| WORK REQUEST |
The required output is the line containing "State.calSave_within ?_ (by decide) (by decide)" through the final line of the material below, printed exactly, with no other lines.

| THE DATA |
------------

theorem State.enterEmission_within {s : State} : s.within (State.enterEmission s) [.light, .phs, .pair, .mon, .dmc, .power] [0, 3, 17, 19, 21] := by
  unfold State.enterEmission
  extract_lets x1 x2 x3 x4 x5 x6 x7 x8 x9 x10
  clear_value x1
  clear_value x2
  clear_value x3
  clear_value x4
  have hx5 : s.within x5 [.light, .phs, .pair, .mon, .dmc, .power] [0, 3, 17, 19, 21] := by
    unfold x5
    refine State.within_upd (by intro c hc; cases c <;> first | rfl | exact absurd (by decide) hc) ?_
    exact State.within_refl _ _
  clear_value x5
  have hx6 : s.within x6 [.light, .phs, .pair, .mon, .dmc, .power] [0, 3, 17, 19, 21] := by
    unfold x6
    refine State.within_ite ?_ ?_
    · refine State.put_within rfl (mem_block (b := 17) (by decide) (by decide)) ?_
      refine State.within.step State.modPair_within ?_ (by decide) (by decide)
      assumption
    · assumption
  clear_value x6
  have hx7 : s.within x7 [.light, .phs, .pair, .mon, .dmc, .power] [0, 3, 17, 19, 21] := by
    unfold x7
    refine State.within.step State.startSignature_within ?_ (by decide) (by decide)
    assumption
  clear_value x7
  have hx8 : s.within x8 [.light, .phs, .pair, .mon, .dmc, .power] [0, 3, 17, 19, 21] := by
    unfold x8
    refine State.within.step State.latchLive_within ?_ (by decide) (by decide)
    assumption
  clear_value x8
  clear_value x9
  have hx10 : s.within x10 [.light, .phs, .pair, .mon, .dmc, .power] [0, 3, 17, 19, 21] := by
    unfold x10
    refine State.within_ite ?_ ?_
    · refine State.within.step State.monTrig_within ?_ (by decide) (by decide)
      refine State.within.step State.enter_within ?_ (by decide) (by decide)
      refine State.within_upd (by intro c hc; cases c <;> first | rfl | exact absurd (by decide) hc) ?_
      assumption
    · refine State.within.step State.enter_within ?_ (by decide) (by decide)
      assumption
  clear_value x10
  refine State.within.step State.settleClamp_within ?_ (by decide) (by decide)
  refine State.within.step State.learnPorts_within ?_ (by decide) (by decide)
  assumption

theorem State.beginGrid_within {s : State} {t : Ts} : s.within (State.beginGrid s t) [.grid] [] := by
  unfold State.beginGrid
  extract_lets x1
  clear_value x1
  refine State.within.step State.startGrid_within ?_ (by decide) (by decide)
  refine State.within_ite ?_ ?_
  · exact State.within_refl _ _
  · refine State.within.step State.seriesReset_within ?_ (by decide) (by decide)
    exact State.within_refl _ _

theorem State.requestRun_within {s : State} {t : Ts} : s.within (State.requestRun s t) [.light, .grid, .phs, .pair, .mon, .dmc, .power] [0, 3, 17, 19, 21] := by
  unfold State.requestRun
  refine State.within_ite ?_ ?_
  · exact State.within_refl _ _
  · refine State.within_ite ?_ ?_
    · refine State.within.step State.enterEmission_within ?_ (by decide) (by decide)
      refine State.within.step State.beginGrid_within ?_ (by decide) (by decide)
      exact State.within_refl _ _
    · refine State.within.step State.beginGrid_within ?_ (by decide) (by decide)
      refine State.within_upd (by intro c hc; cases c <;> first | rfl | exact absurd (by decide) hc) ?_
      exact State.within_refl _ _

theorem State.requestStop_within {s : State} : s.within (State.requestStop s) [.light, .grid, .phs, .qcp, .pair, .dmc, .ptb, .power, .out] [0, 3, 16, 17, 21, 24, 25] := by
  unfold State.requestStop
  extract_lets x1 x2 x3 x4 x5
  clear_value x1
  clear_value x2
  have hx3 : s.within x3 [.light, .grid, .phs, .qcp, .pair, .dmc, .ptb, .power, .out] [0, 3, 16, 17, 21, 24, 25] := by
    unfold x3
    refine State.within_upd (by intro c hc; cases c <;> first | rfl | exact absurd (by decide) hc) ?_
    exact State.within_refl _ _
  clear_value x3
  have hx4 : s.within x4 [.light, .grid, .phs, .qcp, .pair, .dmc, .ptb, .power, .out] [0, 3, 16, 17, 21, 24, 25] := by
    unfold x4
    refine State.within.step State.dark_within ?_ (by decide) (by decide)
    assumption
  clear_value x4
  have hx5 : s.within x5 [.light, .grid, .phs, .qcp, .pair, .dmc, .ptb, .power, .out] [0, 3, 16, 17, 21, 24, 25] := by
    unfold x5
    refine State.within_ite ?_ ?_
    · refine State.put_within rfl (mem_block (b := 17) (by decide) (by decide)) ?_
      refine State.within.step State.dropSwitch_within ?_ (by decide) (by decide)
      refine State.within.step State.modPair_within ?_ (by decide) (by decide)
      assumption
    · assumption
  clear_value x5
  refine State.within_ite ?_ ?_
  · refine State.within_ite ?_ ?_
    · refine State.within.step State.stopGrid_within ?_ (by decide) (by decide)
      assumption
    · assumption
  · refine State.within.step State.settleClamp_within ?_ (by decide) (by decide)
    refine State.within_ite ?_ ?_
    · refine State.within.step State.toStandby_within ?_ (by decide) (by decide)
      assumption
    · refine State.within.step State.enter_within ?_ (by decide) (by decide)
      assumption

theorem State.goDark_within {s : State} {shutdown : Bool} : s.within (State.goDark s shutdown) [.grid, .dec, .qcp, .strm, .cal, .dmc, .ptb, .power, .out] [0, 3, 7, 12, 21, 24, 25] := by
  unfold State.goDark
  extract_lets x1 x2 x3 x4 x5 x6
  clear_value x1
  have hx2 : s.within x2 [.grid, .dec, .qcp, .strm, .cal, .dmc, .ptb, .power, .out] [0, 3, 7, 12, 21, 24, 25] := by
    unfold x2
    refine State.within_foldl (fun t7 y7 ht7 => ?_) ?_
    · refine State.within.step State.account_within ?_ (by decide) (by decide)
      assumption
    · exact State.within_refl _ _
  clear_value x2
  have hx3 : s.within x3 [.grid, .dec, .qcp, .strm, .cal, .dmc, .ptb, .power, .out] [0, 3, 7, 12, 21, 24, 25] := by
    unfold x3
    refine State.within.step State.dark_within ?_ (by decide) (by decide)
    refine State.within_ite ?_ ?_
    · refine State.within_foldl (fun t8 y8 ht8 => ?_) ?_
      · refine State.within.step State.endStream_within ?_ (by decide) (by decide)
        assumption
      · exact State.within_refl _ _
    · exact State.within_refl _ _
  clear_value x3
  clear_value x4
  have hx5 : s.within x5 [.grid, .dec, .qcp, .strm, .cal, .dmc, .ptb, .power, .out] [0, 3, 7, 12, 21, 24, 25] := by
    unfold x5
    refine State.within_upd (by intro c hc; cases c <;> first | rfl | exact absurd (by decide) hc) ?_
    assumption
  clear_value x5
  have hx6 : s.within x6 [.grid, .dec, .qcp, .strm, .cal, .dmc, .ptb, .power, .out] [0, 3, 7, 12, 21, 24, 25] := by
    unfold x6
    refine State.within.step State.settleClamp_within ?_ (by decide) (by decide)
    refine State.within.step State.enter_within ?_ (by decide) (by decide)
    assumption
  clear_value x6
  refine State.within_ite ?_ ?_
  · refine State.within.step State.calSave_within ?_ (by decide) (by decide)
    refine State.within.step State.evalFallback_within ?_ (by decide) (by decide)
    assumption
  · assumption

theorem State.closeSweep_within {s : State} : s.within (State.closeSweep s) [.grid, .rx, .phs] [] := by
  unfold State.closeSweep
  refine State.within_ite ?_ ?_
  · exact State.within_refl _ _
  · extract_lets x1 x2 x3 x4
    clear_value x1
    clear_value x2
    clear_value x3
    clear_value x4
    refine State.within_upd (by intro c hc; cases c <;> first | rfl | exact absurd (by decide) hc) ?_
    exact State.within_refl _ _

------------

| RESPONSE AREA |
  · refine State.within.step State.calSave_within ?_ (by decide) (by decide)
    refine State.within.step State.evalFallback_within ?_ (by decide) (by decide)
    assumption
  · assumption

theorem State.closeSweep_within {s : State} : s.within (State.closeSweep s) [.grid, .rx, .phs] [] := by
  unfold State.closeSweep
  refine State.within_ite ?_ ?_
  · exact State.within_refl _ _
  · extract_lets x1 x2 x3 x4
    clear_value x1
    clear_value x2
    clear_value x3
    clear_value x4
    refine State.within_upd (by intro c hc; cases c <;> first | rfl | exact absurd (by decide) hc) ?_
    exact State.within_refl _ _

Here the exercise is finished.